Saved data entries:
........

@[simp] theorem State.announceWarning_planTimer (s : State) (ws : List Warning) (g : Nat) : (s.announceWarning ws g).planTimer = s.planTimer := by unfold State.announceWarning; split <;> rfl

@[simp] theorem State.announceWarning_operatorCap (s : State) (ws : List Warning) (g : Nat) : (s.announceWarning ws g).operatorCap = s.operatorCap := by unfold State.announceWarning; split <;> rfl

@[simp] theorem State.announceWarning_resetCause (s : State) (ws : List Warning) (g : Nat) : (s.announceWarning ws g).resetCause = s.resetCause := by unfold State.announceWarning; split <;> rfl

@[simp] theorem State.announceWarning_nrstLow (s : State) (ws : List Warning) (g : Nat) : (s.announceWarning ws g).nrstLow = s.nrstLow := by unfold State.announceWarning; split <;> rfl

@[simp] theorem State.announceWarning_sense (s : State) (ws : List Warning) (g : Nat) : (s.announceWarning ws g).sense = s.sense := by unfold State.announceWarning; split <;> rfl

@[simp] theorem State.announceWarning_traffic (s : State) (ws : List Warning) (g : Nat) : (s.announceWarning ws g).traffic = s.traffic := by unfold State.announceWarning; split <;> rfl

@[simp] theorem State.announceWarning_programs (s : State) (ws : List Warning) (g : Nat) : (s.announceWarning ws g).programs = s.programs := by unfold State.announceWarning; split <;> rfl

@[simp] theorem State.announceWarning_insts (s : State) (ws : List Warning) (g : Nat) : (s.announceWarning ws g).insts = s.insts := by unfold State.announceWarning; split <;> rfl

@[simp] theorem State.announceWarning_warnings (s : State) (ws : List Warning) (g : Nat) : (s.announceWarning ws g).warnings = s.warnings := by unfold State.announceWarning; split <;> rfl

@[simp] theorem State.announceWarning_plan (s : State) (ws : List Warning) (g : Nat) : (s.announceWarning ws g).plan = s.plan := by unfold State.announceWarning; split <;> rfl

@[simp] theorem State.announceWarning_closures (s : State) (ws : List Warning) (g : Nat) : (s.announceWarning ws g).closures = s.closures := by unfold State.announceWarning; split <;> rfl

@[simp] theorem State.announceWarning_arrowMap (s : State) (ws : List Warning) (g : Nat) : (s.announceWarning ws g).arrowMap = s.arrowMap := by unfold State.announceWarning; split <;> rfl

@[simp] theorem State.announceWarning_crossMap (s : State) (ws : List Warning) (g : Nat) : (s.announceWarning ws g).crossMap = s.crossMap := by unfold State.announceWarning; split <;> rfl

@[simp] theorem State.announceWarning_aspects (s : State) (ws : List Warning) (g : Nat) : (s.announceWarning ws g).aspects = s.aspects := by unfold State.announceWarning; split <;> rfl

@[simp] theorem State.announceWarning_legends (s : State) (ws : List Warning) (g : Nat) : (s.announceWarning ws g).legends = s.legends := by unfold State.announceWarning; split <;> rfl

@[simp] theorem State.announceWarning_lines (s : State) (ws : List Warning) (g : Nat) : (s.announceWarning ws g).lines = s.lines := by unfold State.announceWarning; split <;> rfl

@[simp] theorem State.announceWarning_panels (s : State) (ws : List Warning) (g : Nat) : (s.announceWarning ws g).panels = s.panels := by unfold State.announceWarning; split <;> rfl

@[simp] theorem State.announceWarning_history (s : State) (ws : List Warning) (g : Nat) : (s.announceWarning ws g).history = s.history := by unfold State.announceWarning; split <;> rfl

/-! ### updateHold writes warnings, link -/

@[simp] theorem State.updateHold_pending (s : State) (evs : List Evaluated) (g : Nat) : (s.updateHold evs g).pending = s.pending := by
  unfold State.updateHold; repeat' split
  all_goals rfl

@[simp] theorem State.updateHold_params (s : State) (evs : List Evaluated) (g : Nat) : (s.updateHold evs g).params = s.params := by
  unfold State.updateHold; repeat' split
  all_goals rfl

@[simp] theorem State.updateHold_gantries (s : State) (evs : List Evaluated) (g : Nat) : (s.updateHold evs g).gantries = s.gantries := by
  unfold State.updateHold; repeat' split
  all_goals rfl

@[simp] theorem State.updateHold_speeds (s : State) (evs : List Evaluated) (g : Nat) : (s.updateHold evs g).speeds = s.speeds := by
  unfold State.updateHold; repeat' split
  all_goals rfl

@[simp] theorem State.updateHold_bands (s : State) (evs : List Evaluated) (g : Nat) : (s.updateHold evs g).bands = s.bands := by
  unfold State.updateHold; repeat' split
  all_goals rfl

@[simp] theorem State.updateHold_operating (s : State) (evs : List Evaluated) (g : Nat) : (s.updateHold evs g).operating = s.operating := by
  unfold State.updateHold; repeat' split
  all_goals rfl

@[simp] theorem State.updateHold_clock (s : State) (evs : List Evaluated) (g : Nat) : (s.updateHold evs g).clock = s.clock := by
  unfold State.updateHold; repeat' split
  all_goals rfl

@[simp] theorem State.updateHold_planTimer (s : State) (evs : List Evaluated) (g : Nat) : (s.updateHold evs g).planTimer = s.planTimer := by
  unfold State.updateHold; repeat' split
  all_goals rfl

@[simp] theorem State.updateHold_operatorCap (s : State) (evs : List Evaluated) (g : Nat) : (s.updateHold evs g).operatorCap = s.operatorCap := by
  unfold State.updateHold; repeat' split
  all_goals rfl

@[simp] theorem State.updateHold_resetCause (s : State) (evs : List Evaluated) (g : Nat) : (s.updateHold evs g).resetCause = s.resetCause := by
  unfold State.updateHold; repeat' split
  all_goals rfl

@[simp] theorem State.updateHold_nrstLow (s : State) (evs : List Evaluated) (g : Nat) : (s.updateHold evs g).nrstLow = s.nrstLow := by
  unfold State.updateHold; repeat' split
  all_goals rfl

@[simp] theorem State.updateHold_sense (s : State) (evs : List Evaluated) (g : Nat) : (s.updateHold evs g).sense = s.sense := by
  unfold State.updateHold; repeat' split
  all_goals rfl

@[simp] theorem State.updateHold_traffic (s : State) (evs : List Evaluated) (g : Nat) : (s.updateHold evs g).traffic = s.traffic := by
  unfold State.updateHold; repeat' split
  all_goals rfl

@[simp] theorem State.updateHold_programs (s : State) (evs : List Evaluated) (g : Nat) : (s.updateHold evs g).programs = s.programs := by
  unfold State.updateHold; repeat' split
  all_goals rfl

@[simp] theorem State.updateHold_insts (s : State) (evs : List Evaluated) (g : Nat) : (s.updateHold evs g).insts = s.insts := by
  unfold State.updateHold; repeat' split
  all_goals rfl

@[simp] theorem State.updateHold_plan (s : State) (evs : List Evaluated) (g : Nat) : (s.updateHold evs g).plan = s.plan := by
  unfold State.updateHold; repeat' split
  all_goals rfl

@[simp] theorem State.updateHold_closures (s : State) (evs : List Evaluated) (g : Nat) : (s.updateHold evs g).closures = s.closures := by
  unfold State.updateHold; repeat' split
  all_goals rfl

@[simp] theorem State.updateHold_arrowMap (s : State) (evs : List Evaluated) (g : Nat) : (s.updateHold evs g).arrowMap = s.arrowMap := by
  unfold State.updateHold; repeat' split
  all_goals rfl

@[simp] theorem State.updateHold_crossMap (s : State) (evs : List Evaluated) (g : Nat) : (s.updateHold evs g).crossMap = s.crossMap := by
  unfold State.updateHold; repeat' split
  all_goals rfl

@[simp] theorem State.updateHold_aspects (s : State) (evs : List Evaluated) (g : Nat) : (s.updateHold evs g).aspects = s.aspects := by
  unfold State.updateHold; repeat' split
  all_goals rfl

@[simp] theorem State.updateHold_legends (s : State) (evs : List Evaluated) (g : Nat) : (s.updateHold evs g).legends = s.legends := by
  unfold State.updateHold; repeat' split
  all_goals rfl

@[simp] theorem State.updateHold_lines (s : State) (evs : List Evaluated) (g : Nat) : (s.updateHold evs g).lines = s.lines := by
  unfold State.updateHold; repeat' split
  all_goals rfl

@[simp] theorem State.updateHold_panels (s : State) (evs : List Evaluated) (g : Nat) : (s.updateHold evs g).panels = s.panels := by
  unfold State.updateHold; repeat' split
  all_goals rfl

@[simp] theorem State.updateHold_history (s : State) (evs : List Evaluated) (g : Nat) : (s.updateHold evs g).history = s.history := by
  unfold State.updateHold; repeat' split
  all_goals rfl

/-! ### fire writes warnings, history, link -/

@[simp] theorem State.fire_pending (s : State) (g : Nat) (f : Firing) : (s.fire g f).pending = s.pending := by
  unfold State.fire; dsimp only; split
  · rfl
  · unfold State.placeWarning; repeat' split
    all_goals simp

@[simp] theorem State.fire_params (s : State) (g : Nat) (f : Firing) : (s.fire g f).params = s.params := by
  unfold State.fire; dsimp only; split
  · rfl
  · unfold State.placeWarning; repeat' split
    all_goals simp

@[simp] theorem State.fire_gantries (s : State) (g : Nat) (f : Firing) : (s.fire g f).gantries = s.gantries := by
  unfold State.fire; dsimp only; split
  · rfl
  · unfold State.placeWarning; repeat' split
    all_goals simp

@[simp] theorem State.fire_speeds (s : State) (g : Nat) (f : Firing) : (s.fire g f).speeds = s.speeds := by
  unfold State.fire; dsimp only; split
  · rfl
  · unfold State.placeWarning; repeat' split
    all_goals simp

@[simp] theorem State.fire_bands (s : State) (g : Nat) (f : Firing) : (s.fire g f).bands = s.bands := by
  unfold State.fire; dsimp only; split
  · rfl
  · unfold State.placeWarning; repeat' split
    all_goals simp

@[simp] theorem State.fire_operating (s : State) (g : Nat) (f : Firing) : (s.fire g f).operating = s.operating := by
  unfold State.fire; dsimp only; split
  · rfl
  · unfold State.placeWarning; repeat' split
    all_goals simp

@[simp] theorem State.fire_clock (s : State) (g : Nat) (f : Firing) : (s.fire g f).clock = s.clock := by
  unfold State.fire; dsimp only; split
  · rfl
  · unfold State.placeWarning; repeat' split
    all_goals simp

@[simp] theorem State.fire_planTimer (s : State) (g : Nat) (f : Firing) : (s.fire g f).planTimer = s.planTimer := by
  unfold State.fire; dsimp only; split
  · rfl
  · unfold State.placeWarning; repeat' split
    all_goals simp

@[simp] theorem State.fire_operatorCap (s : State) (g : Nat) (f : Firing) : (s.fire g f).operatorCap = s.operatorCap := by
  unfold State.fire; dsimp only; split
  · rfl
  · unfold State.placeWarning; repeat' split
    all_goals simp

@[simp] theorem State.fire_resetCause (s : State) (g : Nat) (f : Firing) : (s.fire g f).resetCause = s.resetCause := by
  unfold State.fire; dsimp only; split
  · rfl
  · unfold State.placeWarning; repeat' split
    all_goals simp

@[simp] theorem State.fire_nrstLow (s : State) (g : Nat) (f : Firing) : (s.fire g f).nrstLow = s.nrstLow := by
  unfold State.fire; dsimp only; split
  · rfl
  · unfold State.placeWarning; repeat' split
    all_goals simp

@[simp] theorem State.fire_sense (s : State) (g : Nat) (f : Firing) : (s.fire g f).sense = s.sense := by
  unfold State.fire; dsimp only; split
  · rfl
  · unfold State.placeWarning; repeat' split
    all_goals simp

@[simp] theorem State.fire_traffic (s : State) (g : Nat) (f : Firing) : (s.fire g f).traffic = s.traffic := by
  unfold State.fire; dsimp only; split
  · rfl
  · unfold State.placeWarning; repeat' split
    all_goals simp

@[simp] theorem State.fire_programs (s : State) (g : Nat) (f : Firing) : (s.fire g f).programs = s.programs := by
  unfold State.fire; dsimp only; split
  · rfl
  · unfold State.placeWarning; repeat' split
    all_goals simp

@[simp] theorem State.fire_insts (s : State) (g : Nat) (f : Firing) : (s.fire g f).insts = s.insts := by
  unfold State.fire; dsimp only; split
  · rfl
  · unfold State.placeWarning; repeat' split
    all_goals simp

@[simp] theorem State.fire_plan (s : State) (g : Nat) (f : Firing) : (s.fire g f).plan = s.plan := by
  unfold State.fire; dsimp only; split
  · rfl
  · unfold State.placeWarning; repeat' split
    all_goals simp

@[simp] theorem State.fire_closures (s : State) (g : Nat) (f : Firing) : (s.fire g f).closures = s.closures := by
  unfold State.fire; dsimp only; split
  · rfl
  · unfold State.placeWarning; repeat' split
    all_goals simp

@[simp] theorem State.fire_arrowMap (s : State) (g : Nat) (f : Firing) : (s.fire g f).arrowMap = s.arrowMap := by
  unfold State.fire; dsimp only; split
  · rfl
  · unfold State.placeWarning; repeat' split
    all_goals simp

........

Search the entries for the string "lines". Copy every line that has it.

**Exercise result**
@[simp] theorem State.announceWarning_lines (s : State) (ws : List Warning) (g : Nat) : (s.announceWarning ws g).lines = s.lines := by unfold State.announceWarning; split <;> rfl
@[simp] theorem State.updateHold_lines (s : State) (evs : List Evaluated) (g : Nat) : (s.updateHold evs g).lines = s.lines := by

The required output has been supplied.